Common Errors & Debugging

Error: Error: Invalid index

Cause: The JSON file is not a map (dictionary) but a list, or the keys in the map are not valid Terraform identifiers.
Fix: Ensure parse_yaml.py converts the YAML list into a dictionary keyed by the queue name. Terraform for_each requires a map of strings or a set of strings.

Error: Error: queue with name 'X' already exists

Cause: You are trying to create a queue that already exists in Genesys Cloud but is not managed by Terraform.
Fix: Use terraform import to bring the existing queue into state, or delete the queue from Genesys Cloud manually before running apply.

terraform import genesyscloud_routing_queue.dynamic_queues["Sales - North America"] <queue-id>

Error: Error: invalid wrap_up_policy

Cause: The YAML file contains a value not accepted by the Genesys API.
Fix: Valid values are OPT_IN, OPT_OUT, and REQUIRED. Check your YAML file for typos.

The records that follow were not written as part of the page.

-- ==== Sys2Proof/Certificates/Slice0/Obligations.lean ====
section
/-! DEFINITION. The statements about the part, chapter by chapter. Where a statement gives the whole next state, everything that
the state does not mention is unchanged. -/

open Sys2Proof Sys2Proof.Machine

/-! ### Steps and the queue of commands -/

/-- The command at the front of the queue runs on the state with the queue's rest. -/
def Obligations.StepRunsFrontCommand : Prop :=
  ∀ (s : State) (c : Instr) (rest : List Instr), s.pending = c :: rest → step s = exec c { s with pending := rest }

/-- No command touches the queue of commands or takes back what has been sent (the model's records, log 15). -/
def Obligations.CommandsLeaveQueueAndRecord : Prop :=
  ∀ (c : Instr) (s t : State), exec c s = .next t →
    t.pending = s.pending ∧ s.wireU <+: t.wireU ∧ s.wireD <+: t.wireD

/-! ### Resets -/

/-- The values after a power-on reset that has completed (R22, R23, R53, R55, R80, R124, R129, R143, R144, R159, R160). That
State.reset is the completed reset, held by no reset, with the divider and the sub-second count at 0, is the model's choice
(log 13): the base tick that completes a POWER_ON_RESET leaves both at 1. The receivers' buffers and overlong marks and the
model's own fields rest on log 15, log 17 and log 21. That state keeps every law of the device, the laws that the invariants
below keep among them. -/
def Obligations.ResetValues : Prop :=
  (let s := State.reset
   s.link = { rxU := .idle, rxD := .idle, pausedU := false, pausedD := false, stoppedU := false, stoppedD := false,
              sendingU := false, txD := .idle, dq := [], uq := [], haltSlot := false } ∧
   s.sources[(0 : Source)] = { enabled := true, ceiling := 0, mayManage := true } ∧
   (∀ i : Source, i ≠ 0 → s.sources[i] = { enabled := false, ceiling := 3, mayManage := false }) ∧
   (∀ i : ZoneIndex, s.table.descriptors[i] = .void) ∧ s.table.floorBox = { x0 := 0, y0 := 0, x1 := 0, y1 := 0 } ∧
   s.table.floorValid = false ∧
   (∀ c : Carriage, s.ctx c =
     { state := .unenrolled, position := { x := 0, y := 0 }, zone := 0, clearance := 3, stack := [], scale := 1, turn := 0,
       offset := { x := 0, y := 0 }, tag := 0, moveLimit := 0, inFlight := none, holdRef := none, faultCause := none,
       reported := none, verdictOwed := false }) ∧
   (∀ z : Zone, s.claimCount z = 0) ∧ (∀ e : Fin 16, s.occ.pool[e] = none) ∧
   (∀ z : ZoneIndex, s.occ.waits[z] = [] ∧ s.occ.recheck[z] = false) ∧ s.occ.backlog = [] ∧ s.occ.holdWarn = false ∧
   s.time.divider = 0 ∧ s.time.subSecond = 0 ∧ s.time.timeInvalid = true ∧
   s.time.calendar = { seconds := 0x00, minutes := 0x00, hours := 0x00, weekday := 0x40, day := 0x01, month := 0x01, year := 0x00 } ∧
   (∀ w : Fin 16, s.time.windows[w] = { inUse := false, openPattern := .zero, closePattern := .zero, isOpen := false }) ∧
   (∀ n : Fin 4, s.time.timers[n] = { enabled := false, source := .ms1, preset := 1000, action := .event, counter := 0 }) ∧
   s.gov.state = .standby ∧ s.gov.flags = 0 ∧ s.gov.haltEnables = 0xF ∧ s.gov.alertEnables = 0 ∧
   (∀ p : Fin 5, s.gov.pulses[p] = 0) ∧ s.gov.alertLow = false ∧ s.gov.stopn = false ∧ s.gov.stopnCount = 0 ∧
   s.gov.lock = false ∧ s.gov.softPending = false ∧ s.gov.cause = 1 ∧ s.gov.powerOnHold = false ∧ s.gov.lineHold = false ∧
   s.pending = []) ∧
  (State.reset.Lawful ∧ State.reset.CapacityKept ∧ State.reset.BooksAgree)

/-- A power-on reset keeps nothing (R159, R160): every block takes its power-on value. The next base tick completes it, and GO
is sent on both ports; that the next base tick does so is log 13. A line reset keeps the time base, the calendar, TIME_INVALID
and the STOPn debounce, and sets LINE beside the other cause flags (R143, R159, R160). The release of RSTn completes it and
sends GO on both ports; without a line reset in force it does nothing. Each reset holds the part until its own completion,
whatever becomes of the other (that a power-on leaves the level of RSTn as it is, is log 13). While a reset holds the part: a
frame that completes reception on either port is discarded and sets no flag; start symbols, PAUSE and GO have no effect
(log 14). -/
def Obligations.HardResets : Prop :=
  (∀ s : State, s.inReset = true ↔ s.gov.powerOnHold = true ∨ s.gov.lineHold = true) ∧
  ((∀ s : State, exec .powerOnReset s = .next
     { State.reset with
       gov := { State.reset.gov with powerOnHold := true, lineHold := s.gov.lineHold }
       wireU := s.wireU, wireD := s.wireD, freeCount := s.freeCount, pending := s.pending }) ∧
   (∀ (s : State) (raw : Bool), s.gov.powerOnHold = true → ∃ t, exec (.baseTick raw) s = .next t ∧
     t.gov.powerOnHold = false ∧ t.gov.lineHold = s.gov.lineHold ∧
     (s.wireU ++ [.go]) <+: t.wireU ∧ (s.wireD ++ [.go]) <+: t.wireD)) ∧
  ((∀ s : State, exec .lineReset s = .next
     { State.reset with
       time := { State.reset.time with
         divider := s.time.divider, subSecond := s.time.subSecond, calendar := s.time.calendar,
         timeInvalid := s.time.timeInvalid }
       gov := { State.reset.gov with
         stopn := s.gov.stopn, stopnCount := s.gov.stopnCount, cause := s.gov.cause ||| 2,
         powerOnHold := s.gov.powerOnHold, lineHold := true }
       wireU := s.wireU, wireD := s.wireD, freeCount := s.freeCount, pending := s.pending }) ∧
   (∀ s : State, s.gov.lineHold = true → exec .lineResetRelease s = .next
     { s with gov := { s.gov with lineHold := false }, wireU := s.wireU ++ [.go], wireD := s.wireD ++ [.go] }) ∧
   (∀ s : State, s.gov.lineHold = false → exec .lineResetRelease s = .next s)) ∧
  (∀ s : State, s.inReset = true →
     (∀ (p : Port) (f : InFrame), kindAccepted p f.kind = true → exec (f.command p) s = .next (setReceiver p .idle s)) ∧
     (∀ (p : Port) (bytes : List Byte),
       exec (.receiveCheckFail p bytes) s = .next (setReceiver p .idle s) ∧
       exec (.overrun p bytes) s = .next (setReceiver p .idle s) ∧
       exec (.softResetPendingDiscard p bytes) s = .next (setReceiver p .idle s) ∧
       exec (.startSymbol p bytes) s = .next s ∧ exec (.frameAborted p bytes) s = .next s) ∧
     (∀ p : Port, exec (.pauseReceived p) s = .next s ∧ exec (.goReceived p) s = .next s))

/-- READ_CAUSE answers the three cause flags and clears them (R161); RESET places its marked response, then sets the pending
mark and re-evaluates the pause states (R171). The completion of the response that answers the RESET makes the soft reset take
effect (R173): operational state is cleared, configuration is kept, enabled timers are reloaded, SOFT is set, and GO is sent
on both ports. -/
def Obligations.CauseAndSoftReset : Prop :=
  (∀ (s : State) (h : Header) (rid : Byte), s.TakesU → s.Manages h →
     let t := setReceiver .u .idle s
     exec (.readCause h rid []) s = .next
       (pushUq (.mgmtRsp { h with level := 0 } 0x05 rid .ok [s.gov.cause.setWidth 8]) { t with gov := { s.gov with cause := 0 } }) ∧
     exec (.resetReq h rid []) s = .next
       (let placed := pushUqMarked (.mgmtRsp { h with level := 0 } 0x51 rid .ok []) true t
        evalPauses { placed with gov := { placed.gov with softPending := true } })) ∧
  (∀ (s : State) (e : UEntry) (rest : List UEntry), s.link.sendingU = true → s.link.uq = e :: rest →
     e.answersReset = true → s.gov.softPending = true →
     exec .uTxComplete s = .next
       { s with
         link := State.reset.link
         carriages := State.reset.carriages
         occ := State.reset.occ
         time := { s.time with timers := s.time.timers.map fun t => if t.enabled then { t with counter := t.preset } else t }
         gov := { s.gov with
           state := .standby, flags := 0, pulses := State.reset.gov.pulses, softPending := false, cause := s.gov.cause ||| 4 }
         wireU := s.wireU ++ [.frame e.frame.bytes, .go], wireD := s.wireD ++ [.go] })

/-- Every step keeps a part that a reset holds at its reset values, but for the time base, the calendar, TIME_INVALID and the
STOPn debounce, which go on (R159 for the line reset, 1.9 for the link unit). That the power-on reset too holds every block, and
that a receiver and a permit stay at the values of R22 meanwhile, is log 14 (DEDUCED); that the ticks taken by themselves go on
before a power-on reset has completed is log 13. -/
def Obligations.StepKeepsHeldPart : Prop := ∀ s t : State, s.HeldInReset → step s = .next t → t.HeldInReset

/-! ### The carriage link -/

/-- PAUSE sets a port's transmitter to STOPPED and GO to PERMITTED, and nothing else; a STOPPED transmitter begins no frame,
and one that is sending completes its frame; the part's own PAUSE and GO do not wait for the permit (R11). Re-evaluation of
the pause states (R10): each takes the value its conditions give; a change is sent once, to that port's peer; a state found
unchanged sends nothing; nothing else changes. -/
def Obligations.FlowControl : Prop :=
  ((∀ s : State, s.inReset = false →
     exec (.pauseReceived .u) s = .next { s with link := { s.link with stoppedU := true } } ∧
     exec (.pauseReceived .d) s = .next { s with link := { s.link with stoppedD := true } } ∧
     exec (.goReceived .u) s = .next { s with link := { s.link with stoppedU := false } } ∧
     exec (.goReceived .d) s = .next { s with link := { s.link with stoppedD := false } }) ∧
   (∀ s : State, s.link.stoppedU = true → exec .uTxStart s = .next s) ∧
   (∀ s : State, s.link.stoppedD = true → exec .dTxStart s = .next s) ∧
   (∀ (s : State) (e : UEntry) (rest : List UEntry), s.link.stoppedU = true → s.link.sendingU = true → s.link.uq = e :: rest →
     ∃ t, exec .uTxComplete s = .next t ∧ t.link.sendingU = false ∧ (s.wireU ++ [.frame e.frame.bytes]) <+: t.wireU) ∧
   (∀ (s : State) (f : DFrame) (rest : List DFrame), s.link.stoppedD = true → s.link.txD = .frame → s.link.dq = f :: rest →
     ∃ t, exec .dTxComplete s = .next t ∧ t.link.txD = .idle ∧ (s.wireD ++ [.frame f.bytes]) <+: t.wireD) ∧
   (∀ (s : State) (u d : Bool),
     (evalPauses { s with link := { s.link with stoppedU := u, stoppedD := d } }).wireU = (evalPauses s).wireU ∧
     (evalPauses { s with link := { s.link with stoppedU := u, stoppedD := d } }).wireD = (evalPauses s).wireD)) ∧
  (∀ s : State,
     let u : Bool := decide (16 - s.link.dq.length < 3 ∨ 16 - s.link.uq.length < 3 ∨ s.gov.softPending = true)
     let d : Bool := decide (16 - s.link.uq.length < 3 ∨ s.gov.softPending = true)
     evalPauses s =
       { s with
         link := { s.link with pausedU := u, pausedD := d }
         wireU := s.wireU ++ (if s.link.pausedU = u then [] else [if u then .pause else .go])
         wireD := s.wireD ++ (if s.link.pausedD = d then [] else [if d then .pause else .go]) })

/-- A start symbol begins a frame with an empty buffer, whose first 46 bytes are kept; in RECEIVING it ends the frame in
progress, which sets LINKERR unless a soft reset is pending (R7, R9). The bytes that follow the symbol are the command's
operand (log 3). A completed frame that fails a check, and one that passes and finds a place taken, is discarded and sets
LINKERR and nothing else; while a soft reset is pending it is discarded and sets nothing (R7, R8, R9): a frame of port U needs
a place of each queue, one of port D a place of UQ (R8). The receiver returns to IDLE. -/
def Obligations.FramesBegunAndDiscarded : Prop :=
  ((∀ run : List Byte, Receiver.started.addBytes run =
     { receiving := true, buffer := run.take 46, overlong := decide (46 < run.length) }) ∧
   (∀ (s : State) (p : Port) (run : List Byte), s.inReset = false → (s.receiver p).receiving = false →
     exec (.startSymbol p run) s = .next (setReceiver p (Receiver.started.addBytes run) s)) ∧
   (∀ (s : State) (p : Port) (run : List Byte), s.inReset = false → (s.receiver p).receiving = true →
     s.gov.softPending = false →
     exec (.frameAborted p run) s = .next (raise .linkerr (setReceiver p (Receiver.started.addBytes run) s))) ∧
   (∀ (s : State) (p : Port) (run : List Byte), s.inReset = false → (s.receiver p).receiving = true →
     s.gov.softPending = true →
     exec (.frameAborted p run) s = .next (setReceiver p (Receiver.started.addBytes run) s))) ∧
  (∀ (s : State) (p : Port) (bytes : List Byte), s.inReset = false →
     let r := (s.receiver p).collect bytes
     (s.gov.softPending = false → checkFrame p r.buffer r.overlong = none →
       exec (.receiveCheckFail p bytes) s = .next (raise .linkerr (setReceiver p .idle s))) ∧
     (s.gov.softPending = false → ∀ f, checkFrame p r.buffer r.overlong = some f → s.roomFor p = false →
       exec (.overrun p bytes) s = .next (raise .linkerr (setReceiver p .idle s))) ∧
     (s.gov.softPending = true →
       exec (.softResetPendingDiscard p bytes) s = .next (setReceiver p .idle s))) ∧
  (∀ s : State, (s.roomFor .u = true ↔ s.link.dq.length < 16 ∧ s.link.uq.length < 16) ∧
     (s.roomFor .d = true ↔ s.link.uq.length < 16))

Error: Error: failed to parse JSON

Cause: The parse_yaml.py script failed or produced invalid JSON.
Fix: Run python parse_yaml.py manually and check the output. Ensure the YAML file is valid.

Error: 403 Forbidden

Cause: The OAuth client lacks the queue:queue:write scope.
Fix: Update the OAuth client in Genesys Cloud Admin to include the required scope.